1Department of Morphology and Genetics, School of Medicine, Federal University of São Paulo, 04023-900 São Paulo, SP, Brazil
2Mineralized Tissue and Histology Research Laboratory, Department of Morphology and Genetics, Federal University of São Paulo School of Medicine (UNIFESP), Rua Botucatu, 740 Vila Clementino, 04023-900 São Paulo, SP, Brazil
3Department of Biochemistry, School of Medicine, Federal University of São Paulo, 04044-020 São Paulo, SP, Brazil
4Department of Physiological Sciences, Federal University of São Carlos, 13565-905 São Carlos, SP, Brazil
5Department of Anatomy and Cell Biology, Indiana University School of Medicine, Indianapolis, IN 46202, USA
6Roudebush Veterans Administration Medical Center, Indianapolis, IN 46202, USA

Received 26 July 2014; Revised 21 November 2014; Accepted 21 November 2014

Academic Editor: Kazim Husain

Copyright © 2015 Rafael Pacheco-Costa et al. This is an open access article distributed under the Creative Commons Attribution License, which permits unrestricted use, distribution, and reproduction in any medium, provided the original work is properly cited.

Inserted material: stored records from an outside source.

-- ==== Sys2Proof/Machine/Inbound.lean ====
section
/-!
DEFINITION. The Inbound Port (Chapter 8): reception, arrival under the policy, and the dispatches that
reach neither the Point Unit nor a block's own request: RECEPTION_START, FRAME_END, FORWARD_DISPATCH,
TRIGGER_FRAME, INVALID_OWN_FRAME, UNKNOWN_REQUEST and SET_INBOUND_POLICY.
-/

namespace Sys2Proof.Machine

/-! ### Reception (R154 to R156) -/

/-- Replace the frame in reception. -/
def State.setReception (s : State) (x : Reception) : State :=
  { s with inbound := { s.inbound with reception := x } }

/-- Replace the frames in the FIFO. -/
def State.setFifo (s : State) (l : List Frame) : State := { s with inbound := { s.inbound with fifo := l } }

/-- A frame arrives: it joins the tail, or meets the policy where 16 frames are held (R156). -/
def State.arrive (s : State) (f : Frame) : State :=
  let fifo := s.inbound.fifo
  if fifo.length < Config.inboundCapacity then s.setFifo (fifo ++ [f])
  else
    match s.inbound.policy with
    | .hold | .dropNewest => s.occur .inboundDrop 1
    | .dropOldestSample =>
      if fifo.any Frame.isSample then (s.setFifo (fifo.eraseP Frame.isSample ++ [f])).occur .inboundDrop 1
      else s.occur .inboundDrop 1

/-- SET_INBOUND_POLICY on a request that has its length (R157). -/
def setInboundPolicyRequest (params : List Byte) (s : State) : Answer :=
  match Policy.ofCode? (natAt 0 1 params) with
  | none => s.refuse .refusedRange
  | some p =>
    ({ s with inbound := { s.inbound with policy := p } }).answerDone (byte s.inbound.policy.code)

/-! ### Heads that are no sample and no known request (R158 to R161) -/

/-- The dispatch of the head where a step takes it (R158). -/
def State.dispatchHead (s : State) (use : Frame → State → State) : State :=
  s.whenRunning fun s =>
    match s.inbound.fifo with
    | [] => s
    | f :: _ => use f s

/-- A broadcast frame of the right length is taken where it is a TRIGGER or a sample of a mapped point
(R160). -/
def State.takesBroadcast (s : State) (f : Frame) : Bool :=
  f.rightLength && (f.kind == kindTrigger || (s.sampleEntry f).isSome)

/-- The kind is one of the 38 (R183). -/
def Frame.knownRequest (f : Frame) : Bool := within 1 38 f.requestKind

/-! ### The commands -/

/-- RECEPTION_START (R154, R155): the claim is present where the ready line is asserted under HOLD. One
frame is in reception at a time (log 2). -/
def execReceptionStart (s : State) : Host.Outcome State Fault Refusal :=
  .next <| s.whenRunning fun s =>
    if s.inbound.reception = .none then
      s.setReception (if s.inbound.policy = .hold ∧ s.inboundReady then .claimed else .unclaimed)
    else s

/-- FRAME_END (R154 to R156): the claim ends, and the frame arrives or fails its check. With no frame in
reception none ends (log 2). -/
def execFrameEnd (bytes : List Byte) (s : State) : Host.Outcome State Fault Refusal :=
  .next <| s.whenRunning fun s =>
    if s.inbound.reception = .none then s
    else
      let s := s.setReception .none
      match parseFrame bytes with
      | some f => s.arrive f
      | none => s.occur .checkError 1

/-- FORWARD_DISPATCH (R158, R160): a head for another node, or a broadcast the part does not take, moves
to the Forward Queue; it waits while that queue is full. -/
def execForwardDispatch (s : State) : Host.Outcome State Fault Refusal :=
  .next <| s.dispatchHead fun f s =>
    if !s.isOwn f && !(f.isBroadcast && s.takesBroadcast f) && s.forwardRoom then
      s.popHead.appendForward f
    else s

/-- TRIGGER_FRAME (R159 to R161): every EXTERNAL slot is triggered; a broadcast is then forwarded. -/
def execTriggerFrame (s : State) : Host.Outcome State Fault Refusal :=
  .next <| s.dispatchHead fun f s =>
    if f.kind = kindTrigger ∧ f.rightLength = true then
      if s.isOwn f then s.popHead.triggerAll .external
      else if f.isBroadcast && s.forwardRoom then (s.popHead.triggerAll .external).appendForward f
      else s
    else s

/-- INVALID_OWN_FRAME (R159): an own-node frame that is no request to answer and no sample or TRIGGER of
the right length is discarded with CHECK_ERROR. -/
def execInvalidOwnFrame (s : State) : Host.Outcome State Fault Refusal :=
  .next <| s.dispatchHead fun f s =>
    if s.isOwn f && !s.isRequest f && !f.rightLength then s.popHead.occur .checkError 1 else s

/-- UNKNOWN_REQUEST (R176): a kind that is not one of the 38, answered without payload. -/
def execUnknownRequest (s : State) : Host.Outcome State Fault Refusal :=
  .next <| s.dispatchRequest (fun f => !f.knownRequest) fun _ s => s.refuse .unknownRequest

/-- SET_INBOUND_POLICY (R157). -/
def execSetInboundPolicy (s : State) : Host.Outcome State Fault Refusal :=
  .next (s.request 31 setInboundPolicyRequest)

end Sys2Proof.Machine
end

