/-! ## Requests -/

/-- A request that a row takes leaves the FIFO and gets exactly one response, with its tag and kind and to
its source, at the tail of the response queue. RESTART empties that queue first, and after an accepted
SET_SLOT_PLAN a selection follows, so these two are stated apart. -/
def Obligations.OneResponsePerRequest : Prop :=
  ∀ (c : Instr) (k : Nat) (s : State) (f : Frame) (p : List Byte),
    requestKindOf c = some k → c ≠ .restart → c ≠ .setSlotPlan → s.Requests k f p →
    rowTakes c p = true →
    ∃ t result payload, exec c s = .next t ∧ t.inbound.fifo = s.inbound.fifo.tail ∧
      t.responses = s.responses ++ [⟨f.src, f.payload.getD 0 0, BitVec.ofNat 8 k, result, payload⟩]

/-- A request whose payload has not the length of its kind is answered BAD_LENGTH and changes nothing.
UNKNOWN_REQUEST: a kind that is not one of the 38 is answered without payload and changes nothing. -/
def Obligations.CommonChecksOfARequest : Prop :=
  (∀ (c : Instr) (k : Nat) (s : State) (f : Frame) (p : List Byte),
    requestKindOf c = some k → s.Requests k f p → lengthFits k p = false →
    exec c s = .next (s.answered f .badLength [])) ∧
  (∀ (k : Nat) (s : State) (f : Frame) (p : List Byte), k < 256 → k = 0 ∨ 38 < k → s.Requests k f p →
    exec .unknownRequest s = .next (s.answered f .unknownRequest []))

/-- A request answered with a refusal, NOT_FOUND, CHECK_FAILED or a common-check failure changes nothing
but that it leaves the FIFO and its response is queued. -/
def Obligations.RefusalChangesNothing : Prop :=
  ∀ (c : Instr) (k : Nat) (s t : State) (f : Frame) (p : List Byte) (x : Response),
    requestKindOf c = some k → s.Requests k f p → exec c s = .next t →
    t.responses = s.responses ++ [x] → x.result ≠ .done → x.result ≠ .pending →
    t = { s.popHead with responses := s.responses ++ [x] }

/-- The reading requests complete with DONE, in each of their selectors, carry what they describe and change
nothing: READ_LIVE, READ_SET_INFO, READ_SCHEDULE, READ_TICKET for every section of the oldest ticket and of
a ticket named by its sequence, READ_PROVE and READ_CONDITIONS. A section or a ticket that is not held, and
a point that is not mapped, answer NOT_FOUND (byte layout log 12, codes log 13, NOTICES log 29). -/
def Obligations.ReadsChangeNothing : Prop :=
  (∀ (s : State) (f : Frame) (a : Byte),
    (s.Requests 6 f [2, a] → exec .readLive s =
      .next (s.answered f .done (s.roleBytes .headerDens ++ s.roleBytes .headerWater))) ∧
    (∀ r, s.Requests 6 f [1, a] → Num4.ofNat? a.toNat = some r →
      exec .readLive s = .next (s.answered f .done (s.liveRun r))) ∧
    (s.Requests 6 f [0, a] → a.toNat ≤ 254 →
      (∀ slot e, s.findPoint a.toNat = some (slot, e) →
        exec .readLive s = .next (s.answered f .done (byte slot ++ byte e.role.code ++
          optional 1 (fun r : RunNo => byte r.toNat) e.role.run? ++ s.recordBytes e.role e.record))) ∧
      (s.findPoint a.toNat = none → exec .readLive s = .next (s.answered f .notFound []))) ∧
    (∀ k, s.Requests 11 f [a] → Num4.ofNat? a.toNat = some k →
      exec .readSetInfo s = .next (s.answered f .done (setInfo s k))) ∧
    (s.Requests 16 f [0, a] → exec .readSchedule s = .next (s.answered f .done s.scheduleList)) ∧
    (∀ b, s.Requests 16 f [1, a] → s.activeBatch = some b →
      exec .readSchedule s = .next (s.answered f .done (s.activeReport b))) ∧
    (∀ b r, s.Requests 16 f [2, a] → s.activeBatch = some b → Num4.ofNat? a.toNat = some r →
      exec .readSchedule s =
        .next (s.answered f .done ((b.records.get r).figures ++ (b.records.get r).sums))) ∧
    (s.Requests 26 f [0] → exec .readProve s = .next (s.answered f .done s.proverReport)) ∧
    (∀ r, s.Requests 26 f [a] → Num4.ofNat? a.toNat = some r →
      exec .readProve s = .next (s.answered f .done (s.proveReport r)))) ∧
  (∀ (s : State) (f : Frame) (a i : Byte) (p : List Byte) (ticket : Option Ticket), p.length = 4 →
    s.Requests 17 f (a :: (p ++ [i])) →
    (a = 0 ∧ ticket = s.tickets.head?) ∨
      (a = 1 ∧ ticket = s.tickets.find? fun x => x.seq == natOf p) →
    (∀ x content, ticket = some x → x.sectionBytes i.toNat = some content →
      exec .readTicket s = .next (s.answered f .done (field 4 x.seq ++ byte i.toNat ++
        byte (x.sections.length + 2) ++ byte s.tickets.length ++ content))) ∧
    (∀ x, ticket = some x → x.sections.length + 2 ≤ i.toNat →
      exec .readTicket s = .next (s.answered f .notFound [])) ∧
    (ticket = none → exec .readTicket s = .next (s.answered f .notFound []))) ∧
  (∀ (s : State) (f : Frame) (a c start : Byte), s.Requests 30 f [a, c, start] →
    (∀ entries, a.toNat ≤ 3 → s.chosen a.toNat c.toNat = some entries → 1 ≤ start.toNat →
      start.toNat ≤ 121 →
      let onward := entries.filter fun e => decide (start.toNat ≤ e.1)
      exec .readConditions s = .next (s.answered f .done
        (((onward.take 11).flatMap fun e => s.entryFields e.1 e.2 ++ flag e.2.pending) ++
          optional 1 byte ((onward.drop 11).head?.map (·.1)) ++ s.tableFields))) ∧
    (a = 4 → exec .readConditions s = .next (s.answered f .done (s.noticeList ++ s.tableFields))))

/-- READ_STATUS carries the fields of R182 in order; that the FIFO occupancy and fill state leave the request
itself out is the model's reading (log 22).
READ_TOTALS carries, for the run selected or for all four in order, the number, the four totalizers and the
two counters, and then the station time. -/
def Obligations.ReadStatusAndTotalsPayloads : Prop :=
  (∀ (s : State) (f : Frame), s.Requests 38 f [] →
    exec .readStatus s = .next (s.answered f .done
      (byte s.mgmt.device.code ++ byte s.mgmt.nodeAddress ++ field 4 s.mgmt.stationTime ++
        flag s.mgmt.timeValid ++ byte s.popHead.inbound.fifo.length ++ byte s.popHead.fillState ++
        byte s.inbound.policy.code ++ byte s.forward.length ++ byte s.responses.length ++
        byte s.batch.schedule.length ++ optional 4 (field 4) (s.activeBatch.bind (·.seq)) ++
        flag s.closePendingFlag ++ byte s.tickets.length ++ byte s.prover.queue.length ++
        optional 1 (fun r : RunNo => byte r.toNat) s.activeProve ++ byte s.summaryLevel))) ∧
  (∀ (s : State) (f : Frame) (a : Byte), s.Requests 19 f [a] →
    let totals (r : RunNo) : List Byte :=
      byte r.toNat ++ signedField 8 (s.totalsOf r).iv ++ signedField 8 (s.totalsOf r).gsv ++
        signedField 8 (s.totalsOf r).nsv ++ signedField 8 (s.totalsOf r).mass ++
        field 4 (s.run r).unbooked ++ field 4 (s.run r).cutoffPulses
    let time := field 4 s.mgmt.stationTime ++ flag s.mgmt.timeValid
    (∀ r, Num4.ofNat? a.toNat = some r →
      exec .readTotals s = .next (s.answered f .done (totals r ++ time))) ∧
    (a = 0 → exec .readTotals s =
      .next (s.answered f .done (totals .n1 ++ totals .n2 ++ totals .n3 ++ totals .n4 ++ time))))

/-! ## Points and runs -/

/-- MAP_POINT for a point id not in the map takes the lowest free slot with a fresh record; UNMAP_POINT
frees the slot. The slot's latched conditions return and the interface detector judges afresh. -/
def Obligations.MapAndUnmapPoint : Prop :=
  (∀ (s : State) (f : Frame) (a b c : Byte) (role : Role) (slot : Nat), s.Requests 1 f [a, b, c] →
    roleOf b.toNat c.toNat = some role → a.toNat ≤ 254 → s.findPoint a.toNat = none →
    s.roleCondition role = true → s.roleTaken role a.toNat = false → s.freeSlot = some slot →
    exec .mapPoint s = .next
      ((((s.popHead.setSlot slot (some ⟨a.toNat, role, s.freshRecord role⟩)).returnLatched slot).judge
        ).queueResponse f .done (byte slot))) ∧
  (∀ (s : State) (f : Frame) (a : Byte) (slot : Nat) (e : MapEntry), s.Requests 2 f [a] →
    s.findPoint a.toNat = some (slot, e) → s.roleCondition e.role = true →
    exec .unmapPoint s = .next
      ((((s.popHead.setSlot slot none).returnLatched slot).judge).queueResponse f .done []))

/-- CONFIGURE_RUN and CONFIGURE_HEADER whole (R17, R18). CONFIGURE_RUN is refused for a run number outside
1 … 4, then for a run that is not CLOSED, then for a field out of range; accepted, it replaces every field
and marks the run configured, zeroes the IV residue where the K-factor differs or the run was not
configured, and keeps every other residue, counter and totalizer and the run's state.
CONFIGURE_HEADER is refused while the device is not UNCOMMISSIONED, then for a field out of range;
accepted, it replaces every field. A refused request changes nothing.
On the live records (R19) an accepted request writes a new substitute into the value in use of a record in
NO_DATA or SUBSTITUTE, and a CONFIGURE_HEADER that changes that value or the water high limit tests above
high limit at once; it touches nothing else of a record, its range, clamped flag and running timers among
that, and no other record. -/
def Obligations.ConfigureRunAndHeader : Prop :=
  (∀ (s : State) (f : Frame) (p : List Byte), s.Requests 3 f p → p.length = 51 →
    (runAt 0 p = none → exec .configureRun s = .next (s.answered f .refusedRange [])) ∧
    (∀ r, runAt 0 p = some r →
      ((s.run r).state ≠ .closed → exec .configureRun s = .next (s.answered f .refusedState [])) ∧
      ((s.run r).state = .closed → (runConfigOf p).inRange = false →
        exec .configureRun s = .next (s.answered f .refusedRange [])) ∧
      ((s.run r).state = .closed → (runConfigOf p).inRange = true →
        ∃ t, exec .configureRun s = .next t ∧
          t.runs = s.runs.set r { s.run r with config := runConfigOf p, configured := true } ∧
          t.chain = s.chain.set r { s.chainOf r with
            ivRes := if (s.run r).configured = true ∧ (s.run r).config.kmilli = (runConfigOf p).kmilli
              then (s.chainOf r).ivRes else 0 } ∧
          t = { s.answered f .done [] with runs := t.runs, chain := t.chain, points := t.points } ∧
          t.points.header = s.points.header ∧
          (∀ role sub slot e, (role, sub) ∈ [(Role.runTemp r, (runConfigOf p).tempSub),
              (.runPres r, (runConfigOf p).presSub)] →
            s.findRole role = some (slot, e) →
            t.slotEntry slot = some { e with record :=
              if e.record.quality = .noData ∨ e.record.quality = .substitute
              then { e.record with value := some sub } else e.record }) ∧
          (∀ slot, (∀ e, s.slotEntry slot = some e → e.role ≠ .runTemp r ∧ e.role ≠ .runPres r) →
            t.slotEntry slot = s.slotEntry slot)))) ∧
  (∀ (s : State) (f : Frame) (p : List Byte), s.Requests 4 f p → p.length = 36 →
    (s.mgmt.device ≠ .uncommissioned →
      exec .configureHeader s = .next (s.answered f .refusedState [])) ∧
    (s.mgmt.device = .uncommissioned → (headerConfigOf p).inRange = false →
      exec .configureHeader s = .next (s.answered f .refusedRange [])) ∧
    (s.mgmt.device = .uncommissioned → (headerConfigOf p).inRange = true →
      ∃ t, exec .configureHeader s = .next t ∧ t.points.header = headerConfigOf p ∧
        t = { s.answered f .done [] with points := t.points } ∧
        (∀ slot e, s.findRole .headerWater = some (slot, e) →
          let value := if e.record.quality = .noData ∨ e.record.quality = .substitute
            then some (headerConfigOf p).waterSub else e.record.value
          ∃ high, t.slotEntry slot = some { e with record :=
              { e.record with value := value, aboveHigh := high } } ∧
            ((headerConfigOf p).waterLimit ≠ s.points.header.waterLimit ∨ value ≠ e.record.value →
              ∀ v, value = some v → high = decide ((headerConfigOf p).waterLimit < v))) ∧
        (∀ slot, (∀ e, s.slotEntry slot = some e → e.role ≠ .headerWater) →
          t.slotEntry slot = s.slotEntry slot)))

Bone matrix dictates strength, elasticity, and stiffness to the bone. Intermittent parathyroid hormone (iPTH), a bone-forming treatment, is widely used as a therapy for osteoporosis. We investigate whether low doses of intermittent PTH (1-34) change the profile of organic components in the bone matrix after 30 days of treatment. Forty 6-month-old female Wistar rats underwent ovariectomy and after 3 months received low doses of iPTH administered for 30 days: daily at 0.3 µg/kg/day (PTH03) or 5 µg/kg/day (PTH5); or 3 times per week at 0.25 µg/kg/day (PTH025). After euthanasia, distal femora were processed for bone histomorphometry, histochemistry for collagen and glycosaminoglycans, biochemical quantification of sulfated glycosaminoglycans, and hyaluronan by ELISA and TUNEL staining. Whole tibiae were used to estimate the bone mineral density (BMD). Histomorphometric analysis showed that PTH5 increased cancellous bone volume by 6% over vehicle-treated rats. In addition, PTH5 and PTH03 increased cortical thickness by 21% and 20%, respectively. Tibial BMD increased in PTH5-treated rats and this group exhibited lower levels of chondroitin sulfate; on the other hand, hyaluronan expression was increased. Hormonal administration in the PTH5 group led to decreased collagen maturity. Further, TUNEL-positive osteocytes were decreased in the cortical compartment of PTH5 whereas administration of PTH025 increased the osteocyte death. Our findings suggest that daily injections of PTH at low doses alter the pattern of organic components from the bone matrix, favoring the increase of bone mass.